(Task objective) Search the material for the word "structure" and report each line where it turns up.

(Records for the exercise)
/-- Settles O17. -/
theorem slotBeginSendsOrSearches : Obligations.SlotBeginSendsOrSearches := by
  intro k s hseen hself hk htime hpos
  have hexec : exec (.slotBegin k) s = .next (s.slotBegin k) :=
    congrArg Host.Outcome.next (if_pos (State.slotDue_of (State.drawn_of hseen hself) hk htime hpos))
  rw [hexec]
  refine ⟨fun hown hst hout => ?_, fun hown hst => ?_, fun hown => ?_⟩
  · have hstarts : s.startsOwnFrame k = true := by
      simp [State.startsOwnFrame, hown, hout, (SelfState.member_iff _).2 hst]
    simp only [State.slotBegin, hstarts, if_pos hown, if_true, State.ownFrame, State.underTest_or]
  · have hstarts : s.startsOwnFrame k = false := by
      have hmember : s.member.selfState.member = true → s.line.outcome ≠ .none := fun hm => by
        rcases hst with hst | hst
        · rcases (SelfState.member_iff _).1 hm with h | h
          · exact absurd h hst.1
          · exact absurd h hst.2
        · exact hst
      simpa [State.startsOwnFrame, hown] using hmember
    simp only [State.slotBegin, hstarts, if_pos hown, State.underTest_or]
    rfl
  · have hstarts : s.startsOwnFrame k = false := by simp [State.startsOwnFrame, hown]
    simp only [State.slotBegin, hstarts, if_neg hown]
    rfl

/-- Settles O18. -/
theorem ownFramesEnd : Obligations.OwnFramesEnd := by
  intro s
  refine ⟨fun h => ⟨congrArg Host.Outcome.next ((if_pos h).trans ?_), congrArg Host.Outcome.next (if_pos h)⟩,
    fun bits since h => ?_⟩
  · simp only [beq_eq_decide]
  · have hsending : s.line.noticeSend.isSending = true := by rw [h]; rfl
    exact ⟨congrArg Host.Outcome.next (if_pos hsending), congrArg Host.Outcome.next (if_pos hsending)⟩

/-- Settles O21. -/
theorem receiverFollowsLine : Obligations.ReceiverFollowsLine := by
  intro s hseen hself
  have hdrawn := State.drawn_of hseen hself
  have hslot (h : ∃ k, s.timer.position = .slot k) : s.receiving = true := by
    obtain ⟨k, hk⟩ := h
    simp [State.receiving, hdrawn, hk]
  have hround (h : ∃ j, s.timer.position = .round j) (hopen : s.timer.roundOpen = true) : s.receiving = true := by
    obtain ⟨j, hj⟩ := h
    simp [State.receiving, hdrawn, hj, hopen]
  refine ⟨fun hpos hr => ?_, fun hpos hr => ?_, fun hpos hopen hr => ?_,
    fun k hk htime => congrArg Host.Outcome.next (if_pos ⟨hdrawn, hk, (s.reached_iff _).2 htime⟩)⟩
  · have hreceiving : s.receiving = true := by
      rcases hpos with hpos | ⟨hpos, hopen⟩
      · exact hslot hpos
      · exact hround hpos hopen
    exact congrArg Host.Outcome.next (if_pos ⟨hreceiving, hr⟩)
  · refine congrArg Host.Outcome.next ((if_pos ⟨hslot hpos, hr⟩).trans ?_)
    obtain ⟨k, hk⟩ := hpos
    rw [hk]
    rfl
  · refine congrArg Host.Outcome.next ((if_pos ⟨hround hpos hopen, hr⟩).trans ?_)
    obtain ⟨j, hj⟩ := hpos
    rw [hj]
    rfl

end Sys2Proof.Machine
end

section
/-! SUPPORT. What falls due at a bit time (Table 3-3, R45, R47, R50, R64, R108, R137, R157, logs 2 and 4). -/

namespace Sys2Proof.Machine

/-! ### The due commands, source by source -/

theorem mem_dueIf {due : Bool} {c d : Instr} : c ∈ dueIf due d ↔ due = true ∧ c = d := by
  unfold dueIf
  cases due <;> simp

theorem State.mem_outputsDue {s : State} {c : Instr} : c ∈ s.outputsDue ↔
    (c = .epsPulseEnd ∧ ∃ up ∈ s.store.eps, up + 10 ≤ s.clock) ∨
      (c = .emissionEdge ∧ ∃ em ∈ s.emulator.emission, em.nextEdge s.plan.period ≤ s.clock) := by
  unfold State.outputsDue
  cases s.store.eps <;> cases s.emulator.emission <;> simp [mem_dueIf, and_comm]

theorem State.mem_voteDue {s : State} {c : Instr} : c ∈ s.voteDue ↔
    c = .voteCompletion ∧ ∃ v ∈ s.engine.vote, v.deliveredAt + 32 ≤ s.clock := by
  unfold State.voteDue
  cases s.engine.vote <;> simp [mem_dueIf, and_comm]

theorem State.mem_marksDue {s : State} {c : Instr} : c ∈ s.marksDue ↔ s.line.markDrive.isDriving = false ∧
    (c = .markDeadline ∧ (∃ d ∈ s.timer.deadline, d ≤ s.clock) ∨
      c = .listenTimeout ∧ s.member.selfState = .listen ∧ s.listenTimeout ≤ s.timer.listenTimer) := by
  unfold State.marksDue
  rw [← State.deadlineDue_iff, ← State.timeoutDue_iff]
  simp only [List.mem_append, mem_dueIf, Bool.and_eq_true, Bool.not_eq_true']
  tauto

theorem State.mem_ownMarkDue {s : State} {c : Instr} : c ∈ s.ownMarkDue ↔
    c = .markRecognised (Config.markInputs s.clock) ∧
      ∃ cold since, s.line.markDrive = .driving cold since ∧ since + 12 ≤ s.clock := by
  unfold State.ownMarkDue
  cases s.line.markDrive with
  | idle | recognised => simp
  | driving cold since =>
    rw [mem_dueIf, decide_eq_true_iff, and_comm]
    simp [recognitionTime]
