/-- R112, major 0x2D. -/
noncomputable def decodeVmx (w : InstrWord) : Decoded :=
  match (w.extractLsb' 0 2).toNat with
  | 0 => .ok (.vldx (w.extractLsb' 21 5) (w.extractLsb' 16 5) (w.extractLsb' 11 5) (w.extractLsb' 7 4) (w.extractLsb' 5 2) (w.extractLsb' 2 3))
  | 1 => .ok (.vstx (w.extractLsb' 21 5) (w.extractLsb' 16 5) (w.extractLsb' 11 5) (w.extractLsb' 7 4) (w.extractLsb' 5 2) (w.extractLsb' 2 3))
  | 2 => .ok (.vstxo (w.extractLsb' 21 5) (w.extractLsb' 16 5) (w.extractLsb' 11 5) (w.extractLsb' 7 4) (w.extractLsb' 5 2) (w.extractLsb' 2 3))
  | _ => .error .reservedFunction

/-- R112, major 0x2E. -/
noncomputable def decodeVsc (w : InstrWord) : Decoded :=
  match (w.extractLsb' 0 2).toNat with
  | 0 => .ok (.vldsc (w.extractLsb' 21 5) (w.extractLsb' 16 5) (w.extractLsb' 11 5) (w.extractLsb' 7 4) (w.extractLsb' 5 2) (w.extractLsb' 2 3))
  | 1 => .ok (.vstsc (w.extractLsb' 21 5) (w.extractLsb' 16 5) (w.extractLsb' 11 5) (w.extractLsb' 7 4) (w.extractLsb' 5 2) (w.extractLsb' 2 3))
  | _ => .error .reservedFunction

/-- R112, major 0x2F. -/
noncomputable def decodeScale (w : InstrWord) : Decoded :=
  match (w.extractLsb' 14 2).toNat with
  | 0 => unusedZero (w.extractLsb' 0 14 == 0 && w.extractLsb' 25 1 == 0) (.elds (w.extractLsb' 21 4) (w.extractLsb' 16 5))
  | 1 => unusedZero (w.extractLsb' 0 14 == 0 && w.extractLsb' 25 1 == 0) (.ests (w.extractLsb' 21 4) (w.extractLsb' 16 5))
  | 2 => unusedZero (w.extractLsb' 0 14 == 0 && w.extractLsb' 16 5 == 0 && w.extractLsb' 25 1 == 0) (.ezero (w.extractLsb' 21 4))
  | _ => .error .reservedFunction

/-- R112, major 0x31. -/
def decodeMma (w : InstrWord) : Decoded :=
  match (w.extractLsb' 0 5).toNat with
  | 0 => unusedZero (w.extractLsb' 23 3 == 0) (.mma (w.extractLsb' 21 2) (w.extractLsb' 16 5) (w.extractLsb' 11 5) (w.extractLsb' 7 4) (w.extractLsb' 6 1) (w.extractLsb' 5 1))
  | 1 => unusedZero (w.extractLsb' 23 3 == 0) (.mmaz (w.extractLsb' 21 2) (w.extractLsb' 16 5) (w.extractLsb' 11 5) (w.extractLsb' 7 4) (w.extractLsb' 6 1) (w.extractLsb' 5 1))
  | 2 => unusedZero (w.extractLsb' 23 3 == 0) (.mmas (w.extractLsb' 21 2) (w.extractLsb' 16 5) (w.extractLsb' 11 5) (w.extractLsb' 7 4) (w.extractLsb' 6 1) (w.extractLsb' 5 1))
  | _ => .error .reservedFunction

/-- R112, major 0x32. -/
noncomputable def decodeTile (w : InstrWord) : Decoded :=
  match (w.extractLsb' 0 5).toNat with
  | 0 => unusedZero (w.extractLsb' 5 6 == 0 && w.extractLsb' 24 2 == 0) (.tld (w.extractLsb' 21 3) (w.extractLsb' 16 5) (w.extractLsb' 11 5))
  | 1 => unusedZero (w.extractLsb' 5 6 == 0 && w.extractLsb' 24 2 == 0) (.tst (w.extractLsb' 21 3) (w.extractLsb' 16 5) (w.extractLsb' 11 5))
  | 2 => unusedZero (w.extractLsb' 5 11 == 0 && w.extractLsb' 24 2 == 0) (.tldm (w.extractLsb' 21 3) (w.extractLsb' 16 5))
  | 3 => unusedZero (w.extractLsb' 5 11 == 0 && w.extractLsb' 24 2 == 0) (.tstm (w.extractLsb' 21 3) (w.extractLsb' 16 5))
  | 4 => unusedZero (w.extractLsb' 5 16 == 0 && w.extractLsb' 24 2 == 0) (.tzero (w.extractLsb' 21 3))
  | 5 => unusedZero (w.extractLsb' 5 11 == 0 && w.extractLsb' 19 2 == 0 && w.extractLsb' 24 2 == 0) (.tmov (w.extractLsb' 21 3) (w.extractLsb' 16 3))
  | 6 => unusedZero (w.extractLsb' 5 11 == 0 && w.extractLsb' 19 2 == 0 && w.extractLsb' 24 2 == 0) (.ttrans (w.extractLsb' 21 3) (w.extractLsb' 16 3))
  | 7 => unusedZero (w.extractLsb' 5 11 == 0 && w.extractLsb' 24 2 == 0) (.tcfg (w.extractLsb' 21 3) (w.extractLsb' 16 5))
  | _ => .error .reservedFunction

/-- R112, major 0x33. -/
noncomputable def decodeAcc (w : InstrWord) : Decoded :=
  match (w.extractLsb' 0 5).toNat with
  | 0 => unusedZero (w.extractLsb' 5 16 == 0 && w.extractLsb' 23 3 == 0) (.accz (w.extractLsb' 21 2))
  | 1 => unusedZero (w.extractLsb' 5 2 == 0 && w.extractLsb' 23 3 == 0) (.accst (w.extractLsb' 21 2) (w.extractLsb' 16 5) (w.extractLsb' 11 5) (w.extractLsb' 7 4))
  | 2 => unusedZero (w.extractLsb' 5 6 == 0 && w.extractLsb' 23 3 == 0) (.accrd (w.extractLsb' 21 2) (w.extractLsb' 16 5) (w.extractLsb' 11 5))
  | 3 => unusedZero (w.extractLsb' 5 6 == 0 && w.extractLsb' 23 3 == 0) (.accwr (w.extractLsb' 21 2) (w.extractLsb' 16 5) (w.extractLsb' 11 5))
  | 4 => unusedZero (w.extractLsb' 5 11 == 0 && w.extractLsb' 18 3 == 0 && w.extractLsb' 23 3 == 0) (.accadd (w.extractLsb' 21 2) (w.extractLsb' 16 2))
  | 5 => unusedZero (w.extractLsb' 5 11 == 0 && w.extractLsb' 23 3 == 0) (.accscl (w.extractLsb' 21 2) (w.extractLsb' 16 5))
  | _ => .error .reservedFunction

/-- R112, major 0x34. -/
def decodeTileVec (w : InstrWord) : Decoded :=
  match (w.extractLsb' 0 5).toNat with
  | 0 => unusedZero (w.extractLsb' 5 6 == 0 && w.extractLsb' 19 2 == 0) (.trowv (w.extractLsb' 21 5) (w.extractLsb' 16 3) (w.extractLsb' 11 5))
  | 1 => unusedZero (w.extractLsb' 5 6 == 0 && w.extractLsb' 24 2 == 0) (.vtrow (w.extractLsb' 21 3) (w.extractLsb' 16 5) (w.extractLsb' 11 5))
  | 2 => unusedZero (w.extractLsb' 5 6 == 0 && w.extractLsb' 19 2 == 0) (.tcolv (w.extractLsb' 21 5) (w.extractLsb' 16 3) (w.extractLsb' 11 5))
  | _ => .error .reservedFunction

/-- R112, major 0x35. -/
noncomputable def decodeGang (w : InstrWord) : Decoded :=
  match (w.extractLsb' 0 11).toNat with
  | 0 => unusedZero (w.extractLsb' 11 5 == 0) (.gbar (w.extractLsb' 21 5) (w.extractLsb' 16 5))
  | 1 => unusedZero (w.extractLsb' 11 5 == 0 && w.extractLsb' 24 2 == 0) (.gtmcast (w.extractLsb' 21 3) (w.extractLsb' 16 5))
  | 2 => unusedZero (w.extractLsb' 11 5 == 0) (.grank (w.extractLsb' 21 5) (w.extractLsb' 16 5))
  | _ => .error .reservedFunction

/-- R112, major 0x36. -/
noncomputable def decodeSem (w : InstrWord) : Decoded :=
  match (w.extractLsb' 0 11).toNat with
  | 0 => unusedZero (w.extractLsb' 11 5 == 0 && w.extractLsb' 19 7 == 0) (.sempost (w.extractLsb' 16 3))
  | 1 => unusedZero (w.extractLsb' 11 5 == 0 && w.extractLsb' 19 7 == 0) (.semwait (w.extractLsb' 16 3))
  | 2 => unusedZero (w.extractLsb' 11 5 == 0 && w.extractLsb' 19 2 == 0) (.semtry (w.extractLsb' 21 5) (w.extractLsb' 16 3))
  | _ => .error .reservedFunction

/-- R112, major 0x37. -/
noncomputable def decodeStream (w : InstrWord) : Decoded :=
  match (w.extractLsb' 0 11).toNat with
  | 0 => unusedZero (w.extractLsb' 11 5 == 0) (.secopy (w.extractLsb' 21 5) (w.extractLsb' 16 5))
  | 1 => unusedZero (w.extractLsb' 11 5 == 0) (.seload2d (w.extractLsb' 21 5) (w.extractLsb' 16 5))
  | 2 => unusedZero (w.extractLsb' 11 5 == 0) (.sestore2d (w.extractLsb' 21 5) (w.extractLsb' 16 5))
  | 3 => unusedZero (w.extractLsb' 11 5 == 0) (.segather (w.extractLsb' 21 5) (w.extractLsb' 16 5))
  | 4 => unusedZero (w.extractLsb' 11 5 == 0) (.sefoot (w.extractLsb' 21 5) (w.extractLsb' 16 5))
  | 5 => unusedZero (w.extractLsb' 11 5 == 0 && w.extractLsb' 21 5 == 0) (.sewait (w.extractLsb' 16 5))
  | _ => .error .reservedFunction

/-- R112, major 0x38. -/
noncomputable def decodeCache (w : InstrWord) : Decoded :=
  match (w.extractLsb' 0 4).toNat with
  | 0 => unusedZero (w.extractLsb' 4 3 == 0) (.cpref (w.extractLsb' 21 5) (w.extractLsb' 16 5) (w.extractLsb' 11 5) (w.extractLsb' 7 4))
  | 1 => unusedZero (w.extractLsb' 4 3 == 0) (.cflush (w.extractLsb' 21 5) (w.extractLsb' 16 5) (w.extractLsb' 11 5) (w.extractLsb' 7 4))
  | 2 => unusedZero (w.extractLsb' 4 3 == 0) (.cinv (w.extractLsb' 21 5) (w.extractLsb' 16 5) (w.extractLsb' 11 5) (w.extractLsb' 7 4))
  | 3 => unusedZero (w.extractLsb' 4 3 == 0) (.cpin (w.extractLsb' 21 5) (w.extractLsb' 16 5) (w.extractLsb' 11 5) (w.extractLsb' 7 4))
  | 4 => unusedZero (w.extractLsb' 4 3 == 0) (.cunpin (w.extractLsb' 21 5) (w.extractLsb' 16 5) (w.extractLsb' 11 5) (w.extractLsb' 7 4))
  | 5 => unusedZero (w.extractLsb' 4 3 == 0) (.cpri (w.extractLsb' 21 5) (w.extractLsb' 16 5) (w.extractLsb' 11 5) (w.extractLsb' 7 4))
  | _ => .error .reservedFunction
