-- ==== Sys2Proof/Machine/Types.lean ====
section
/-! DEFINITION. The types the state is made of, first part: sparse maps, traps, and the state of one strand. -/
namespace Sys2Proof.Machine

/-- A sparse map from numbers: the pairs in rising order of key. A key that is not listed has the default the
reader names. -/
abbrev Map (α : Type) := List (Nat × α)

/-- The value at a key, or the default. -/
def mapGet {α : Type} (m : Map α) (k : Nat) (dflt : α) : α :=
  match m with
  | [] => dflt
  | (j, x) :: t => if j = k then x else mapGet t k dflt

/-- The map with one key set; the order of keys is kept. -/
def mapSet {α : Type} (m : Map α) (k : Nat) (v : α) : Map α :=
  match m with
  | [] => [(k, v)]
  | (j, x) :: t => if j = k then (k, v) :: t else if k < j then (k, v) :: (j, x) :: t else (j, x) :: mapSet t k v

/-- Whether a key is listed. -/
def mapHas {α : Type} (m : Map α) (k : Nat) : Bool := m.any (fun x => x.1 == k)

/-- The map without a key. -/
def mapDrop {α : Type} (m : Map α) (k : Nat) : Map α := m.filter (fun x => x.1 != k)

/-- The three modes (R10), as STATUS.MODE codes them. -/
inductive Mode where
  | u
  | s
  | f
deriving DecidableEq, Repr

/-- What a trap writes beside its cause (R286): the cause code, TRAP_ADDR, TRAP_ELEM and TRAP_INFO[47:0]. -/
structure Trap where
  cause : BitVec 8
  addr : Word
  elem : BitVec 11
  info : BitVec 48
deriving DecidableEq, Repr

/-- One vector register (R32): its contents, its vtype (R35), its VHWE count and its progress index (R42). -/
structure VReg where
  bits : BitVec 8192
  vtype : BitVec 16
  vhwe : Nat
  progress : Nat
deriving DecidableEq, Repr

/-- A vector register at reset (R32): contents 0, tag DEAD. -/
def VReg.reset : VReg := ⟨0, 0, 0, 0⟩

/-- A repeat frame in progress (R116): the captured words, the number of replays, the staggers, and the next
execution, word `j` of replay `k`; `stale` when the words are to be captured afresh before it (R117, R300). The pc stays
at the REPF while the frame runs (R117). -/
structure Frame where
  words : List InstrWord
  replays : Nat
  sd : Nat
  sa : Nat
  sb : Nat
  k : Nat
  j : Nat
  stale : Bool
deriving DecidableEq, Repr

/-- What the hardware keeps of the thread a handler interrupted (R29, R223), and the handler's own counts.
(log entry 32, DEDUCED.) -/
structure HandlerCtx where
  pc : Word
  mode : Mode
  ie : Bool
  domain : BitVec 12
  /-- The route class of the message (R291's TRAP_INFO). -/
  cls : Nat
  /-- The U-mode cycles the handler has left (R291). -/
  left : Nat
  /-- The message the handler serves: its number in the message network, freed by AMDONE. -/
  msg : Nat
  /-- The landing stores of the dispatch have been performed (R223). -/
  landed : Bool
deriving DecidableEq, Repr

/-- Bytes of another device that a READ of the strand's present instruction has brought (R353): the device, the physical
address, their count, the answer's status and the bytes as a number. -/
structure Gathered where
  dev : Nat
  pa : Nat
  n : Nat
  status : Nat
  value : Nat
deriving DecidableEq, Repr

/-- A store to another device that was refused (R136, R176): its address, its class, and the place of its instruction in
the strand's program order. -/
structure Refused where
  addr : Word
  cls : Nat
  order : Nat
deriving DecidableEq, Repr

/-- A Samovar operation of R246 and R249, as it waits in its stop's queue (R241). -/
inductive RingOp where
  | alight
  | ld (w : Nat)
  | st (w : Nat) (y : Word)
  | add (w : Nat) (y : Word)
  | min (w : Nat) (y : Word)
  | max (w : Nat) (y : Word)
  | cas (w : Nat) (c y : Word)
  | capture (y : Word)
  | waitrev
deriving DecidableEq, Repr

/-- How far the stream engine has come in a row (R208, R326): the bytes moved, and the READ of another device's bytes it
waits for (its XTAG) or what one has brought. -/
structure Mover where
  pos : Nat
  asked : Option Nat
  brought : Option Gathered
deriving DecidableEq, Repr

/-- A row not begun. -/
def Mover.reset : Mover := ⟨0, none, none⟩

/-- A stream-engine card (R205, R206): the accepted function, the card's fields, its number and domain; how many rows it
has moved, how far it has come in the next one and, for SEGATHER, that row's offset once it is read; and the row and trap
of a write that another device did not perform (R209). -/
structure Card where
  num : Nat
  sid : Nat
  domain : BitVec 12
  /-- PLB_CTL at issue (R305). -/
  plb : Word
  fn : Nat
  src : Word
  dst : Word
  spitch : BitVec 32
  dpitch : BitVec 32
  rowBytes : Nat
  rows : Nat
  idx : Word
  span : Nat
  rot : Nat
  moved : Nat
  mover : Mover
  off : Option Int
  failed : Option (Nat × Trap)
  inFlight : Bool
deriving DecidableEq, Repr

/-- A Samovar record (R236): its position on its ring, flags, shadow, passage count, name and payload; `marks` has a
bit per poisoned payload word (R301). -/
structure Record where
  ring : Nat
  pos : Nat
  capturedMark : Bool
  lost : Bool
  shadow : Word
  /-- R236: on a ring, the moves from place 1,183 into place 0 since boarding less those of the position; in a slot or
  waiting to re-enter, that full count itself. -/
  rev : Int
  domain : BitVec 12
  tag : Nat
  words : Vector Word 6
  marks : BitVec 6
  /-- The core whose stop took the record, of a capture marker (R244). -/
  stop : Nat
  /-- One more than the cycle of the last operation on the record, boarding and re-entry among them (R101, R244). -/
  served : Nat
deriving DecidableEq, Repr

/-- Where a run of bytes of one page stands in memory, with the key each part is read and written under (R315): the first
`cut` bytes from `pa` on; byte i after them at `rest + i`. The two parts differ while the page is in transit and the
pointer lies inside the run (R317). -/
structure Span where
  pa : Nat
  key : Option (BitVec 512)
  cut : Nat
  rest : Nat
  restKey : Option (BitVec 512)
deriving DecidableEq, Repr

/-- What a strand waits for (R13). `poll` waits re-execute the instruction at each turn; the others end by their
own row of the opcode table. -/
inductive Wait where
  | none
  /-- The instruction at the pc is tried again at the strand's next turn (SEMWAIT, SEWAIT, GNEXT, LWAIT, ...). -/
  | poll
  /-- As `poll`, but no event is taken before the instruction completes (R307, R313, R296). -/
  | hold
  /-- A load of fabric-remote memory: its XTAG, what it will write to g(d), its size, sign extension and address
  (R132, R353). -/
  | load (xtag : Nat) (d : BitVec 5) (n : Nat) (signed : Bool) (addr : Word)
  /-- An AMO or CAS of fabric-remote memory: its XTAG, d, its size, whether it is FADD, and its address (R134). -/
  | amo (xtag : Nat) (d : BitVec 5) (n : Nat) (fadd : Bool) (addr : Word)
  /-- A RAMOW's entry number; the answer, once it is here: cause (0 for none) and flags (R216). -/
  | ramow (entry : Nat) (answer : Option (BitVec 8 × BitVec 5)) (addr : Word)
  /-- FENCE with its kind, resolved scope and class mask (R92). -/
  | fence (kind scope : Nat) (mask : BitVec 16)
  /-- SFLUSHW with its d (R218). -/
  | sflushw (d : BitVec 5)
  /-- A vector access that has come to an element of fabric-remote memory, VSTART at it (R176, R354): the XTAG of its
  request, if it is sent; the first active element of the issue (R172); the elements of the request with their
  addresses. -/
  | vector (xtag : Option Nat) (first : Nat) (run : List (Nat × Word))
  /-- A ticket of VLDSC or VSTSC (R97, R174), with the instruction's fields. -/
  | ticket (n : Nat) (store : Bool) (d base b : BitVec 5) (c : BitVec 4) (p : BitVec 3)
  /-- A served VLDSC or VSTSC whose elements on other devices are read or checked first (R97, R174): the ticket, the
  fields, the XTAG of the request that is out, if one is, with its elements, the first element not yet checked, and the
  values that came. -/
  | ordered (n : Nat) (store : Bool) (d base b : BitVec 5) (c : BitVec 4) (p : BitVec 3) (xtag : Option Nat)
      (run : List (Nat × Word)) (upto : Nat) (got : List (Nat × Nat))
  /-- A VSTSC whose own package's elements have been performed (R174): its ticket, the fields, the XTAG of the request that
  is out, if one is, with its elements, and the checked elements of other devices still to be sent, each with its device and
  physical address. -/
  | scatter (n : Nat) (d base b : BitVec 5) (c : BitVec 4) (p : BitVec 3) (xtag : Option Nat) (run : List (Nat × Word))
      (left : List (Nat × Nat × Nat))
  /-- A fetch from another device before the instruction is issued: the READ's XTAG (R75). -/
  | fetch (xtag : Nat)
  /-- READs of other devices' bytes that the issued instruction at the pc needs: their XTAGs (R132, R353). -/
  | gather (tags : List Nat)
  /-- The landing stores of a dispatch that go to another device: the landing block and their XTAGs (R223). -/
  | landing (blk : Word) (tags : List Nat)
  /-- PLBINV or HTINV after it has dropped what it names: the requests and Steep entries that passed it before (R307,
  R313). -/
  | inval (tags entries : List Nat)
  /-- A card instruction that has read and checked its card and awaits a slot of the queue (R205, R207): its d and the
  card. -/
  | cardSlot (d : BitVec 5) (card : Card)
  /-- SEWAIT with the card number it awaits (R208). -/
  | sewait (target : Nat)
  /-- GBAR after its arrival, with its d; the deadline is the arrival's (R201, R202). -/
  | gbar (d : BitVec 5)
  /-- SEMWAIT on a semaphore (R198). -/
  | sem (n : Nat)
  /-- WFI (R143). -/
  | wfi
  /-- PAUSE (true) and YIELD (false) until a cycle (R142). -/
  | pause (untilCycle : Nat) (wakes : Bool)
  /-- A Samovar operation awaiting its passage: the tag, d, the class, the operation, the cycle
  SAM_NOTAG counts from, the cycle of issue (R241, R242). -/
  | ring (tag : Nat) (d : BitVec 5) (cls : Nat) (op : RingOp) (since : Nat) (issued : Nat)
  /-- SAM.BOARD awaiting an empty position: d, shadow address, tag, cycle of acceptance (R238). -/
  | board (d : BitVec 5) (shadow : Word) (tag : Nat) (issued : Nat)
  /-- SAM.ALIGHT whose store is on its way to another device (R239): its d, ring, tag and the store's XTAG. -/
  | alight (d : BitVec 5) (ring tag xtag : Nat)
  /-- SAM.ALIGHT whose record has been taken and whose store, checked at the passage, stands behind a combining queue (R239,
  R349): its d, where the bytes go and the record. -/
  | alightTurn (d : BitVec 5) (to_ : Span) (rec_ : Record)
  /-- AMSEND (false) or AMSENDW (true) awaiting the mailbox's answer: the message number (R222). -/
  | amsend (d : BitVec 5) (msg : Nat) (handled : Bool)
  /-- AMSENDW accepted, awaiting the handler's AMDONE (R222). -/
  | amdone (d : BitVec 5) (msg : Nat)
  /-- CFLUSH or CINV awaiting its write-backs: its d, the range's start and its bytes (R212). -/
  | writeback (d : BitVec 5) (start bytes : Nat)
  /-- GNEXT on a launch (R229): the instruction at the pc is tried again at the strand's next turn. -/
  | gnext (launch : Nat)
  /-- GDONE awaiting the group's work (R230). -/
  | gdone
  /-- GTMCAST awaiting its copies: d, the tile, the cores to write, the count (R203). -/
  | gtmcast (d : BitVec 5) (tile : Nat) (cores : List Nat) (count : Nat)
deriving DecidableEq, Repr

(Task response)
structure Trap where
structure VReg where
structure Frame where
structure HandlerCtx where
structure Gathered where
structure Refused where
structure Mover where
structure Card where
structure Record where
structure Span where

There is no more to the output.